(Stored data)
theorem edgeBody_withLabels (lvl : Bool) (l : List Scheduled) (s : State) :
    edgeBody lvl (s.withLabels l) = mapNext (State.withLabels l) (edgeBody lvl s) := by
  by_cases h : nextEdge s.edge lvl = .selected
  · simp only [edgeBody, State.withLabels, h, if_true]
    exact selEntry_withLabels l { s with edge := .selected }
  · simp only [edgeBody, State.withLabels, if_neg h, mapNext_next, deselEntry_eq]
    rfl

theorem clockBit_withLabels (b : Bool) (l : List Scheduled) (s : State) :
    clockBit b (s.withLabels l) = (clockBit b s).withLabels l := by
  cases h : shiftEnabled s
  · rw [clockBit_disabled b h, clockBit_disabled (s := s.withLabels l) b h]; rfl
  · rw [clockBit_enabled b h, clockBit_enabled (s := s.withLabels l) b h]; rfl

theorem execCfg_withLabels (prd cns : Bool) (pin : Option Byte) (len : Half) (l : List Scheduled) (s : State) :
    execCfg prd cns pin len (s.withLabels l) = mapNext (State.withLabels l) (execCfg prd cns pin len s) := by
  unfold execCfg
  simp only [apply_ite (mapNext (State.withLabels l))]
  rfl

theorem execByte_withLabels (m : Byte) (l : List Scheduled) (s : State) :
    execByte m (s.withLabels l) = mapNext (State.withLabels l) (execByte m s) := by
  unfold execByte
  simp only [apply_ite (mapNext (State.withLabels l)), mapNext_next, mapNext_refused]
  rw [← List.foldl_hom (g₂ := fun t b => clockBit b t) (State.withLabels l) fun t b => clockBit_withLabels b l t]
  rfl

theorem execDispatchByte_withLabels (l : List Scheduled) (s : State) :
    execDispatchByte (s.withLabels l) = mapNext (State.withLabels l) (execDispatchByte s) := by
  unfold execDispatchByte
  simp only [apply_ite (mapNext (State.withLabels l))]
  rw [← andThen_mapNext fun t => stageNext_withLabels l (advanceRc t), ← memWrite_withLabels]
  rfl

/-- No instruction reads or writes the schedule (log 5). -/
theorem exec_withLabels (i : Instr) (l : List Scheduled) (s : State) :
    exec i (s.withLabels l) = mapNext (State.withLabels l) (exec i s) := by
  cases i with
  | cfg prd cns pin len => exact execCfg_withLabels prd cns pin len l s
  | teardown => rfl
  | injectEdge lvl =>
    simp only [exec, execInjectEdge, apply_ite (mapNext (State.withLabels l)), ← edgeBody_withLabels]
    rfl
  | ssLevel v => simp only [exec, execSsLevel_eq]; rfl
  | sckBit b => exact congrArg Host.Outcome.next (clockBit_withLabels b l s)
  | byte m => exact execByte_withLabels m l s
  | rd idx => rfl
  | dispatchEdge =>
    simp only [exec, execDispatchEdge, apply_ite (mapNext (State.withLabels l)), ← edgeBody_withLabels]
    rfl
  | dispatchByte => exact execDispatchByte_withLabels l s

/-! ### A step is the label it takes, and a run of steps is the run of those labels -/

theorem takeLabel_withLabels (e : RunLabel) (l : List Scheduled) (s : State) :
    takeLabel e (s.withLabels l) = mapNext (State.withLabels l) (takeLabel e s) := by
  cases hd : e.decoded with
  | instr i => simp only [takeLabel, hd]; exact exec_withLabels i l (e.start s)
  | illegalCmd => simp only [takeLabel, hd]; rfl
  | reservedEvent => simp only [takeLabel, hd]; rfl

theorem runLabels_withLabels (es : List RunLabel) (l : List Scheduled) (s : State) :
    runLabels es (s.withLabels l) = mapNext (State.withLabels l) (runLabels es s) := by
  induction es generalizing s with
  | nil => rfl
  | cons e es ih => rw [runLabels, takeLabel_withLabels, andThen_mapNext ih]; rfl

/-- With a label scheduled, a step takes it. -/
theorem step_scheduled {s : State} {x : Scheduled} {rest : List Scheduled} (h : s.labels = x :: rest) :
    step s = takeLabel ⟨decode x.label, x.free, s.drawNo + 1⟩ (s.withLabels rest) := by
  cases hd : decode x.label <;> simp only [step, fetch, takeLabel, h, hd] <;> rfl

/-- A step takes the next label and leaves the rest of the schedule. -/
theorem step_of_nextLabel {s : State} {e : RunLabel} (h : nextLabel s = some e) :
    step s = mapNext (State.withLabels s.labels.tail) (takeLabel e s) := by
  rw [← takeLabel_withLabels]
  cases hl : s.labels with
  | cons x rest =>
    rw [nextLabel, hl] at h
    cases h
    exact step_scheduled hl
  | nil =>
    rw [nextLabel, hl] at h
    obtain ⟨i, hi, rfl⟩ := Option.map_eq_some_iff.1 h
    simp only [step, fetch, hl, hi]
    rfl

/-- A machine with no next label stays as it is. -/
theorem step_of_nextLabel_none {s : State} (h : nextLabel s = none) : step s = .next s := by
  cases hl : s.labels with
  | cons x rest => simp [nextLabel, hl] at h
  | nil =>
    simp only [nextLabel, hl, Option.map_eq_none_iff] at h
    simp only [step, fetch, hl, h]

theorem runFor_of_nextLabel_none {s : State} (h : nextLabel s = none) (k : Nat) : runFor k s = .next s := by
  induction k with
  | zero => rfl
  | succ k ih => rw [runFor, step_of_nextLabel_none h]; exact ih

theorem takenLabels_of_nextLabel_none {s : State} (h : nextLabel s = none) (k : Nat) : takenLabels k s = [] := by
  cases k with
  | zero => rfl
  | succ k => simp only [takenLabels, h]

/-- Steps and the labels they take end alike once the schedules left are made equal. -/
theorem mapNext_runLabels_takenLabels (k : Nat) (l : List Scheduled) (s : State) :
    mapNext (State.withLabels l) (runLabels (takenLabels k s) s) = mapNext (State.withLabels l) (runFor k s) := by
  induction k generalizing s with
  | zero => rfl
  | succ k ih =>
    cases hn : nextLabel s with
    | none => rw [runFor_of_nextLabel_none hn, takenLabels_of_nextLabel_none hn]; rfl
    | some e =>
      have hstep := step_of_nextLabel hn
      cases ht : takeLabel e s with
      | fault r => rw [ht] at hstep; simp [takenLabels, runFor, runLabels, hn, hstep, ht]
      | refused r => rw [ht] at hstep; simp [takenLabels, runFor, runLabels, hn, hstep, ht]
      | next u =>
        rw [ht, mapNext_next] at hstep
        have hrest := ih (u.withLabels s.labels.tail)
        rw [runLabels_withLabels] at hrest
        simp only [takenLabels, runFor, runLabels, hn, hstep, ht, andThen_next, ← hrest]
        cases runLabels (takenLabels k (u.withLabels s.labels.tail)) u <;> rfl

/-- Outcomes that agree once their schedules are made equal differ in the schedule at most. -/
theorem related_of_mapNext_withLabels_eq {l : List Scheduled} {o p : Result}
    (h : mapNext (State.withLabels l) o = mapNext (State.withLabels l) p) :
    Result.Related (fun t u => u = { t with labels := u.labels }) o p := by
  cases o <;> cases p
  case next.next s t =>
    have hst : s.withLabels l = t.withLabels l := Host.Outcome.next.inj h
    exact (congrArg (State.withLabels t.labels) hst).symm
  case fault.fault q r => exact Host.Outcome.fault.inj h
  case refused.refused q r => exact Host.Outcome.refused.inj h
  all_goals cases h

/-- Settles O9, by induction on the steps: no instruction reads the schedule, so the labels taken run alike under any. -/
theorem stepsRunTheLabelsTheyTake : Obligations.StepsRunTheLabelsTheyTake := by
  unfold Obligations.StepsRunTheLabelsTheyTake
  intro k s
  exact related_of_mapNext_withLabels_eq (mapNext_runLabels_takenLabels k [] s)

/-- Settles O8: the scheduled label is the one the step takes. -/
theorem stepRunsTheDecodedInstruction : Obligations.StepRunsTheDecodedInstruction := by
  unfold Obligations.StepRunsTheDecodedInstruction
  intro s l free rest i hl hd
  rw [step_scheduled hl, takeLabel, hd]
  rfl

/-! ### Which lengths configure -/

/-- CFG succeeds on a core that is not active, for a length that is neither 0 nor above BUF_MAX (R80). -/
theorem execCfg_configures {s : State} {len : Half} (prd cns : Bool) (pin : Option Byte) (ha : s.active = false)
    (hl : len ≠ 0#16) (hb : len ≤ s.par.bufMax) :
    execCfg prd cns pin len s = .next (configured prd cns (pinField pin) len s) := by
  simp [execCfg, ha, hl, BitVec.not_lt.2 hb]

/-- CFG changes ERR only, to NO_RESOURCE, for a length above BUF_MAX (R80). -/
theorem execCfg_noResource {s : State} {len : Half} (prd cns : Bool) (pin : Option Byte) (ha : s.active = false)
    (hl : len ≠ 0#16) (hb : s.par.bufMax < len) : execCfg prd cns pin len s = .next (setErr .noResource s) := by
  simp [execCfg, failCmd, ha, hl, hb]

/-- Settles O12: BUF_MAX is at least 1 by the type of the parameters, so 1 and BUF_MAX are among the lengths that configure. -/
theorem lengthsFromOneToCapacityConfigure : Obligations.LengthsFromOneToCapacityConfigure := by
  unfold Obligations.LengthsFromOneToCapacityConfigure
  intro prd cns pin s ha
  have hpos : 1 ≤ s.par.bufMax.toNat := by simpa [BitVec.le_def] using s.par.bufMax_pos
  have between : ∀ len : Half, 1 ≤ len.toNat → len.toNat ≤ s.par.bufMax.toNat →
      ∃ t, exec (.cfg prd cns pin len) s = .next t ∧ t.active = true ∧ t.len = len ∧ t.err = 0#4 := by
    intro len h1 h2
    have hl : len ≠ 0#16 := by rintro rfl; simp at h1
    exact ⟨_, execCfg_configures prd cns pin ha hl (BitVec.le_def.2 h2), rfl, rfl, rfl⟩
  refine ⟨between _ (by decide) hpos, between _ hpos le_rfl, between, fun hmax => ?_⟩
  have habove : s.par.bufMax < s.par.bufMax + 1#16 := by bv_omega
  have hl : s.par.bufMax + 1#16 ≠ 0#16 := by bv_omega
  exact execCfg_noResource prd cns pin ha hl habove

/-! ### A whole byte on the wire -/

/-- The bits SR presents while the bits of a list are shifted in. -/
def bitsOut (o : BitOrder) : Byte → List Bool → List Bool
  | _, [] => []
  | r, b :: bs => outBit o r :: bitsOut o (shiftIn o r b) bs

theorem bitsOut_append (o : BitOrder) (r : Byte) (bs cs : List Bool) :
    bitsOut o r (bs ++ cs) = bitsOut o r bs ++ bitsOut o (bs.foldl (shiftIn o) r) cs := by
  induction bs generalizing r with
  | nil => rfl
  | cons b bs ih => simp [bitsOut, ih]

theorem getLsbD_shiftIn_msbFirst (r : Byte) (b : Bool) (i : Nat) (hi : i < 8) :
    (shiftIn .msbFirst r b).getLsbD i = if i = 0 then b else r.getLsbD (i - 1) := by
  refine BitVec.getLsbD_append.trans ?_
  cases i with
  | zero => simp
  | succ i =>
    have h : i < 7 := by omega
    simp [h]

theorem getLsbD_shiftIn_lsbFirst (r : Byte) (b : Bool) (i : Nat) (hi : i < 8) :
    (shiftIn .lsbFirst r b).getLsbD i = if i = 7 then b else r.getLsbD (i + 1) := by
  refine BitVec.getLsbD_append.trans ?_
  by_cases h : i = 7
  · simp [h]
  · have h7 : i < 7 := by omega
    simp [h, h7, Nat.add_comm]

/-- Eight bits shifted in are the byte, in either order. -/
theorem foldl_shiftIn_wireBits (o : BitOrder) (r m : Byte) : (wireBits o m).foldl (shiftIn o) r = m := by
  refine BitVec.eq_of_getLsbD_eq fun i hi => ?_
  cases o <;> interval_cases i <;>
    simp only [wireBits, List.foldl, getLsbD_shiftIn_msbFirst, getLsbD_shiftIn_lsbFirst, Nat.reduceLT, Nat.reduceSub,
      Nat.reduceAdd, Nat.reduceEqDiff, reduceIte]

/-- While any byte is shifted in, SR presents the byte it held, in the same order. -/
theorem bitsOut_wireBits (o : BitOrder) (r m : Byte) : bitsOut o r (wireBits o m) = wireBits o r := by
  cases o <;>
    simp only [wireBits, bitsOut, outBit, getLsbD_shiftIn_msbFirst, getLsbD_shiftIn_lsbFirst, Nat.reduceLT,
      Nat.reduceSub, Nat.reduceAdd, Nat.reduceEqDiff, reduceIte]

/-- The byte the first bit loads into SR (R108). -/
def loadedByte (s : State) : Byte := if s.txValid then s.txReg else staleByte s

/-- The first bit of a byte, as one update. -/
theorem clockBit_first {s : State} (b : Bool) (he : shiftEnabled s = true) (h0 : s.bitCnt = 0#3) :
    clockBit b s = { s with
      sr := shiftIn s.par.bitOrder (loadedByte s) b
      misoTrace := s.misoTrace ++ [.bit (outBit s.par.bitOrder (loadedByte s))]
      txValid := false
      staleTx := s.staleTx || !s.txValid
      bitCnt := 1#3 } := by
  simp [clockBit_enabled b he, shiftSource, loadedByte, h0]

/-- A bit between the first and the last, as one update. -/
theorem clockBit_middle {s : State} (b : Bool) (he : shiftEnabled s = true) (h0 : s.bitCnt ≠ 0#3) (h7 : s.bitCnt ≠ 7#3) :
    clockBit b s = { s with
      sr := shiftIn s.par.bitOrder s.sr b
      misoTrace := s.misoTrace ++ [.bit (outBit s.par.bitOrder s.sr)]
      bitCnt := s.bitCnt + 1#3 } := by
  simp [clockBit_enabled b he, shiftSource, h0, h7]

/-- The last bit of a byte, as one update. -/
theorem clockBit_last {s : State} (b : Bool) (he : shiftEnabled s = true) (h7 : s.bitCnt = 7#3) :
    clockBit b s = { s with
      sr := shiftIn s.par.bitOrder s.sr b
      misoTrace := s.misoTrace ++ [.bit (outBit s.par.bitOrder s.sr)]
      bitCnt := 0#3
      rxReg := if s.tcPend then overrunByte s else shiftIn s.par.bitOrder s.sr b
      tcPend := true
      overrun := s.overrun || s.tcPend } := by
  simp [clockBit_enabled b he, shiftSource, h7]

### WHAT THE TASK ASKS
Taking the entries above, write out exactly the lines starting with the line containing "theorem getLsbD_shiftIn_lsbFirst (r" and going on through the line containing "cases o <;> interval_cases i <;>", both included, and nothing else.

### RESULT BELOW
theorem getLsbD_shiftIn_lsbFirst (r : Byte) (b : Bool) (i : Nat) (hi : i < 8) :
    (shiftIn .lsbFirst r b).getLsbD i = if i = 7 then b else r.getLsbD (i + 1) := by
  refine BitVec.getLsbD_append.trans ?_
  by_cases h : i = 7
  · simp [h]
  · have h7 : i < 7 := by omega
    simp [h, h7, Nat.add_comm]

/-- Eight bits shifted in are the byte, in either order. -/
theorem foldl_shiftIn_wireBits (o : BitOrder) (r m : Byte) : (wireBits o m).foldl (shiftIn o) r = m := by
  refine BitVec.eq_of_getLsbD_eq fun i hi => ?_
  cases o <;> interval_cases i <;>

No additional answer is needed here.